/-- The fields of a header, read back one by one (R190). -/
theorem KeyEntry.Fits.fields (fits : e.Fits) (header : Cells.readAll area (x + 4) 18 = e.header) :
    halfAt area (x + 4) = e.id ∧ (Cells.read area (x + 6)).toNat = e.cls.code ∧ (Cells.read area (x + 7)).toNat = e.codes.length ∧
      halfAt area (x + 8) = e.length ∧
      quad (Cells.read area (x + 10)) (Cells.read area (x + 11)) (Cells.read area (x + 12)) (Cells.read area (x + 13)) = e.check ∧
      (List.range e.codes.length).map (fun i => halfAt area (x + 14 + 2 * i)) = e.codes := by
  obtain ⟨few, values, -⟩ := fits.codes
  have length := e.header_length
  have cls : e.cls.code < 256 := by cases e.cls <;> decide
  have places : padTo 8 blank (e.codes.flatMap u16) =
      e.codes.flatMap u16 ++ List.replicate (8 - (e.codes.flatMap u16).length) blank := by
    rw [padTo, List.take_of_length_le (by rw [flatMap_u16_length]; omega)]
  rw [← length] at header
  have split : e.header = (((((u16 e.id ++ u8 e.cls.code) ++ u8 e.codes.length) ++ u16 e.length) ++ Quad.bytes e.check) ++
      e.codes.flatMap u16) ++ List.replicate (8 - (e.codes.flatMap u16).length) blank := by
    rw [List.append_assoc _ (e.codes.flatMap u16), ← places]
    rfl
  rw [split] at header
  obtain ⟨header, -⟩ := Cells.readAll_append header
  obtain ⟨header, regions⟩ := Cells.readAll_append header
  obtain ⟨header, check⟩ := Cells.readAll_append header
  obtain ⟨header, size⟩ := Cells.readAll_append header
  obtain ⟨header, count⟩ := Cells.readAll_append header
  obtain ⟨id, code⟩ := Cells.readAll_append header
  refine ⟨halfAt_of_u16 fits.id id, byteAt_of_u8 cls code, byteAt_of_u8 (by omega) count, halfAt_of_u16 fits.length size, ?_,
    halfAt_of_codes values regions⟩
  have bytes : Cells.readAll area (x + 10) 4 = Quad.bytes e.check := check
  simp only [Cells.readAll, Quad.bytes, List.cons.injEq, and_true] at bytes
  obtain ⟨b0, b1, b2, b3⟩ := bytes
  rw [b0, show Cells.read area (x + 11) = _ from b1, show Cells.read area (x + 12) = _ from b2, show Cells.read area (x + 13) = _ from b3,
    quad_extract]

theorem KeyClass.ofNat?_code (cls : KeyClass) : KeyClass.ofNat? cls.code = some cls := by cases cls <;> rfl

/-- A header is read back as its key, in the area at its space, FIXED or WITHDRAWN by the withdraw mark (R141). -/
theorem KeyEntry.Fits.entryAt (fits : e.Fits) (whole : e.received = e.length) (header : Cells.readAll area (x + 4) 18 = e.header) :
    entryAt area x =
      some
        { e with
          state := if Cells.read area (x + 23) = blank then .fixed else .withdrawn
          body := [], offset := some x, fixPending := false } := by
  obtain ⟨few, -, regions⟩ := fits.codes
  obtain ⟨id, cls, count, length, check, codes⟩ := fits.fields header
  have places : ∀ i, halfAt area (x + (14 + 2 * i)) = halfAt area (x + 14 + 2 * i) := fun i => by rw [Nat.add_assoc]
  have read : Machine.entryAt area x =
      (KeyClass.ofNat? (Cells.read area (x + 6)).toNat).map (fun cls =>
        { id := halfAt area (x + 4), cls := cls, length := halfAt area (x + 8)
          check :=
            quad (Cells.read area (x + 10)) (Cells.read area (x + 11)) (Cells.read area (x + 12)) (Cells.read area (x + 13))
          regions :=
            if min 4 (Cells.read area (x + 7)).toNat = 0 then none
            else some ((List.range (min 4 (Cells.read area (x + 7)).toNat)).map (fun i => halfAt area (x + (14 + 2 * i))))
          state := if Cells.read area (x + 23) = blank then .fixed else .withdrawn
          received := halfAt area (x + 8), body := [], offset := some x, fixPending := false }) := rfl
  rw [read, id, cls, count, length, check, KeyClass.ofNat?_code, Nat.min_eq_right few]
  simp only [places, codes, Option.map_some, ← regions, ← whole]

/-- A key held in its space is read back once the completion mark is there (R135, R141). -/
theorem KeyEntry.HeldAt.keyAt (held : e.HeldAt area start) (fits : e.Fits) (whole : e.received = e.length)
    (mark : Cells.read area (start + 22) = completionMark) :
    keyAt area start =
      some
        { e with
          state := if Cells.read area (start + 23) = blank then .fixed else .withdrawn
          body := [], offset := some start, fixPending := false } := by
  rw [Machine.keyAt, if_pos mark]
  exact fits.entryAt whole held.header

/-! ### The writes of a key into its space (R137, R139, R190) -/

/-- A byte written between header and body, where the marks go, leaves the key held. -/
theorem KeyEntry.HeldAt.marked (held : e.HeldAt area start) (b : Byte) (place : x = start + 22 ∨ x = start + 23) :
    e.HeldAt (Cells.write area x b) start := by
  refine ⟨?_, ?_, ?_⟩
  · rw [← held.word]
    exact Cells.readAll_congr fun i less => Cells.read_write_ne area b (by omega)
  · rw [← held.header]
    exact Cells.readAll_congr fun i less => Cells.read_write_ne area b (by omega)
  · rw [← held.body]
    exact Cells.readAll_congr fun i less => Cells.read_write_ne area b (by omega)

/-- Its space word is read back as its footprint (R135). -/
theorem KeyEntry.HeldAt.readsWord (held : e.HeldAt area start) (low : 16 ≤ e.length) (high : e.length ≤ 1024)
    (inside : start + footprint e.length ≤ areaSize) :
    readSpaceWord start (Cells.readAll area start 4) = .length (footprint e.length) := by
  obtain ⟨-, least, most, aligned⟩ := footprint_bounds low high
  rw [held.word, readSpaceWord_spaceWord aligned least most inside]

/-- A key whose space has its completion mark is read back WITHDRAWN once the withdraw mark is written (R139, R141). -/
theorem KeyEntry.HeldAt.keyAt_withdrawn (held : e.HeldAt area start) (fits : e.Fits) (whole : e.received = e.length)
    (mark : Cells.read area (start + 22) = completionMark) (inside : start + 23 < areaSize) :
    Machine.keyAt (Cells.write area (start + 23) withdrawMark) start =
      some { e with state := .withdrawn, body := [], offset := some start, fixPending := false } := by
  have stillMarked : Cells.read (Cells.write area (start + 23) withdrawMark) (start + 22) = completionMark := by
    rw [Cells.read_write_ne _ _ (by omega), mark]
  have withdrawn : Cells.read (Cells.write area (start + 23) withdrawMark) (start + 23) ≠ blank := by
    rw [Cells.read_write_self _ inside (by decide)]
    decide
  rw [(held.marked _ (.inr rfl)).keyAt fits whole stillMarked, if_neg withdrawn]

/-- What the first three writes of a key leave of the area (R137). -/
def KeyEntry.unmarkedIn (e : KeyEntry) (area : List Host.Cell) (start : Nat) : List Host.Cell :=
  Cells.writeAll (Cells.writeAll (Cells.writeAll area start (spaceWord (footprint e.length))) (start + 4) e.header) (start + 32) e.body

theorem spaceWord_length (size : Nat) : (spaceWord size).length = 4 := rfl

/-- They touch the space word's, the header's and the body's bytes alone. -/
theorem KeyEntry.unmarkedIn_apart (whole : e.body.length = e.length)
    (apart : x < start ∨ (start + 22 ≤ x ∧ x < start + 32) ∨ start + 32 + e.length ≤ x) :
    Cells.read (e.unmarkedIn area start) x = Cells.read area x := by
  rw [KeyEntry.unmarkedIn, Cells.read_writeAll_outside _ _ (by omega),
    Cells.read_writeAll_outside _ _ (by rw [KeyEntry.header_length]; omega),
    Cells.read_writeAll_outside _ _ (by rw [spaceWord_length]; omega)]

/-- In a blank space they leave the key held (R133). -/
theorem KeyEntry.unmarkedIn_held (whole : e.body.length = e.length) (inside : start + 32 + e.length ≤ areaSize)
    (unwritten : ∀ x, start ≤ x → x < start + 32 + e.length → Cells.read area x = blank) :
    e.HeldAt (e.unmarkedIn area start) start := by
  have header := e.header_length
  have word := spaceWord_length (footprint e.length)
  refine ⟨?_, ?_, ?_⟩
  · rw [KeyEntry.unmarkedIn, Cells.readAll_writeAll_apart (.inl (by omega)), Cells.readAll_writeAll_apart (.inl (by omega))]
    exact Cells.readAll_writeAll_blank (bytes := spaceWord (footprint e.length)) (by omega)
      fun i less => unwritten _ (by omega) (by omega)
  · rw [KeyEntry.unmarkedIn, Cells.readAll_writeAll_apart (.inl (by omega)), ← header]
    refine Cells.readAll_writeAll_blank (by omega) fun i less => ?_
    rw [Cells.read_writeAll_outside _ _ (by omega)]
    exact unwritten _ (by omega) (by omega)
  · have body : Cells.readAll (e.unmarkedIn area start) (start + 32) e.body.length = e.body := by
      refine Cells.readAll_writeAll_blank (by omega) fun i less => ?_
      rw [Cells.read_writeAll_outside _ _ (by omega), Cells.read_writeAll_outside _ _ (by omega)]
      exact unwritten _ (by omega) (by omega)
    rwa [whole] at body

end

end Sys2Proof.Machine

/-! SUPPORT. The completion of a fix write, verified or not (R137, R138). -/

namespace Sys2Proof.Machine
open Sys2Proof

section
variable {s : State} {tag : Byte} {count n start : Nat} {step : FixStep} {e : KeyEntry} {w : NvWrite} {outcome : WriteOutcome}

theorem exec_keyFixWriteComplete (running : s.power = .running) (outcome : WriteOutcome) :
    exec (.keyFixWriteComplete outcome) s = .next (s.takeFixWrite outcome).arbitrate :=
  congrArg Host.Outcome.next (State.event_running running _)

/-- A write that reads back as written goes on to the next (R137). -/
theorem State.takeFixWrite_verified (progress : s.keys.op = some (.fix tag count n step start)) (at_n : s.keys.entries[n]? = some (some e))
    (write : s.nv.write = some w) (verified : (s.nv.endWrite outcome).readBack w = w.data) :
    s.takeFixWrite outcome = (s.setNv (s.nv.endWrite outcome)).fixVerified tag count n e step start := by
  rw [State.takeFixWrite, progress, write]
  dsimp only
  rw [getD_none_eq_some.mpr at_n]
  exact if_pos verified

/-- Any other stops the operation (R138). -/
theorem State.takeFixWrite_unverified (progress : s.keys.op = some (.fix tag count n step start))
    (at_n : s.keys.entries[n]? = some (some e)) (write : s.nv.write = some w)
    (unverified : (s.nv.endWrite outcome).readBack w ≠ w.data) :
    s.takeFixWrite outcome = (s.setNv (s.nv.endWrite outcome)).failFix tag count e.id step start := by
  rw [State.takeFixWrite, progress, write]
  dsimp only
  rw [getD_none_eq_some.mpr at_n]
  exact if_neg unverified

/-- The mark's write makes its key FIXED, and the next key's turn comes (R137). -/
theorem State.fixVerified_mark (s : State) :
    s.fixVerified tag count n e .mark start = (s.setKeys (s.keys.put n (some (e.asFixed start)))).nextFixKey tag (count + 1) := rfl

/-- After a failed write past the first the fill point stands (R138). -/
theorem KeyTable.fixFailed_later {k : KeyTable} {area : List Host.Cell} (later : step ≠ .spaceWord) :
    k.fixFailed step start area = { k with entries := k.unpended, op := none } := if_neg later

/-- After the first write the fill point follows the read-back of the space word, and a torn word closes the area (R138). -/
theorem KeyTable.fixFailed_word (k : KeyTable) (area : List Host.Cell) :
    (∀ size, readSpaceWord start (Cells.readAll area start 4) = .length size →
        k.fixFailed .spaceWord start area = { k with entries := k.unpended, op := none, fill := start + size }) ∧
      (readSpaceWord start (Cells.readAll area start 4) = .blankWord →
        k.fixFailed .spaceWord start area = { k with entries := k.unpended, op := none }) ∧
      (readSpaceWord start (Cells.readAll area start 4) = .torn →
        k.fixFailed .spaceWord start area = { k with entries := k.unpended, op := none, areaClosed := true }) := by
  unfold KeyTable.fixFailed
  refine ⟨fun size reading => ?_, fun reading => ?_, fun reading => ?_⟩ <;> simp only [if_true, reading]

end

end Sys2Proof.Machine

/-! CERTIFICATE. The writes of KEY_FIX (O40). -/

namespace Sys2Proof
open Sys2Proof.Machine

/-- Settles O40: each write's completion goes by its read-back, and a key's space read after its four writes gives the key. -/
theorem fixWritesFollowTheirOrderOrStop : Obligations.FixWritesFollowTheirOrderOrStop := by
  refine ⟨fun s tag count n start step e w running progress at_n write _ _ verified => ?_,
    fun s tag count n start step e w outcome running progress at_n write unverified => ?_,
    fun area start e low high inside _ id whole received regions unwritten => ?_⟩
  · intro writing entries
    rw [exec_keyFixWriteComplete running, State.takeFixWrite_verified progress at_n write verified]
    refine ⟨?_, ?_, ?_, ?_⟩
    · rintro rfl
      rfl
    · rintro rfl
      rfl
    · rintro rfl
      rfl
    · rintro rfl
      rw [State.fixVerified_mark]
      refine ⟨fun last => ?_, fun k next due at_k => ?_⟩
      · rw [State.nextFixKey_last last]
        rfl
      · rw [State.nextFixKey_next due (getD_none_eq_some.mpr at_k)]
        rfl
  · intro word stops
    have stop : ∀ fill closed,
        s.keys.fixFailed step start (s.nv.endWrite outcome).keyArea =
          { entries := s.keys.unpended, fill := fill, areaClosed := closed, op := none } → stops fill closed := by
      intro fill closed left
      simp only [stops]
      rw [exec_keyFixWriteComplete running, State.takeFixWrite_unverified progress at_n write unverified, State.failFix]
      simp only [State.setNv_keys, State.setNv_nv, left]
      cases step <;> rfl
    refine ⟨fun later => stop _ _ (KeyTable.fixFailed_later later), ?_⟩
    rintro rfl
    obtain ⟨whole, unwritten, torn⟩ := s.keys.fixFailed_word (start := start) (s.nv.endWrite outcome).keyArea
    exact ⟨fun size reading => stop _ _ (whole size reading), fun reading => stop _ _ (unwritten reading),
      fun reading => stop _ _ (torn reading)⟩
  · intro step unmarked written fixed
    have room : 32 + e.length ≤ footprint e.length := (footprint_bounds low high).1
    have fits : e.Fits := ⟨id, by omega, fun codes given => by
      obtain ⟨least, most, values⟩ := regions codes given
      exact ⟨least, most, fun c mem => Nat.lt_of_le_of_lt (values c mem) (by decide)⟩⟩
    have apart : ∀ x, x < start ∨ (start + 22 ≤ x ∧ x < start + 32) ∨ start + 32 + e.length ≤ x →
        Cells.read unmarked x = Cells.read area x := fun x => KeyEntry.unmarkedIn_apart whole
    have unset : ∀ x, start + 22 ≤ x → x < start + 32 → Cells.read unmarked x = blank := fun x above below => by
      rw [apart x (by omega)]
      exact unwritten x (by omega) (by omega)
    have held : e.HeldAt unmarked start :=
      KeyEntry.unmarkedIn_held (area := area) (start := start) whole (show _ ≤ 16384 by omega)
        fun x above below => unwritten x above (by omega)
    have isWritten : written = Cells.write unmarked (start + 22) completionMark := rfl
    clear_value written unmarked
    have heldWritten : e.HeldAt written start := isWritten ▸ held.marked completionMark (.inl rfl)
    have unmarkedByte : Cells.read unmarked (start + 22) ≠ completionMark := by
      rw [unset _ (by omega) (by omega)]
      decide
    have marked : Cells.read written (start + 22) = completionMark := by
      rw [isWritten, Cells.read_write_self _ (show _ < 16384 by omega) (by decide)]
    have unwithdrawn : Cells.read written (start + 23) = blank := by
      rw [isWritten, Cells.read_write_ne _ _ (by omega), unset _ (by omega) (by omega)]
    refine ⟨held.readsWord low high inside, if_neg unmarkedByte, heldWritten.readsWord low high inside, ?_, heldWritten.body,
      heldWritten.keyAt_withdrawn fits received marked (show _ < 16384 by omega), fun x outside => ?_⟩
    · rw [heldWritten.keyAt fits received marked, if_pos unwithdrawn]
    · rw [isWritten, Cells.read_write_ne _ _ (by omega), apart x (by omega)]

==============================

§ **What you are asked to do**
Please output exactly the lines between the one holding "have marked : Cells.read" and the one holding "rw [isWritten, Cells.read_write_ne _ _ (by omega), unset" in the records above, inclusive, and nothing more.

§ **Result of this task**
    have marked : Cells.read written (start + 22) = completionMark := by
      rw [isWritten, Cells.read_write_self _ (show _ < 16384 by omega) (by decide)]
    have unwithdrawn : Cells.read written (start + 23) = blank := by
      rw [isWritten, Cells.read_write_ne _ _ (by omega), unset _ (by omega) (by omega)]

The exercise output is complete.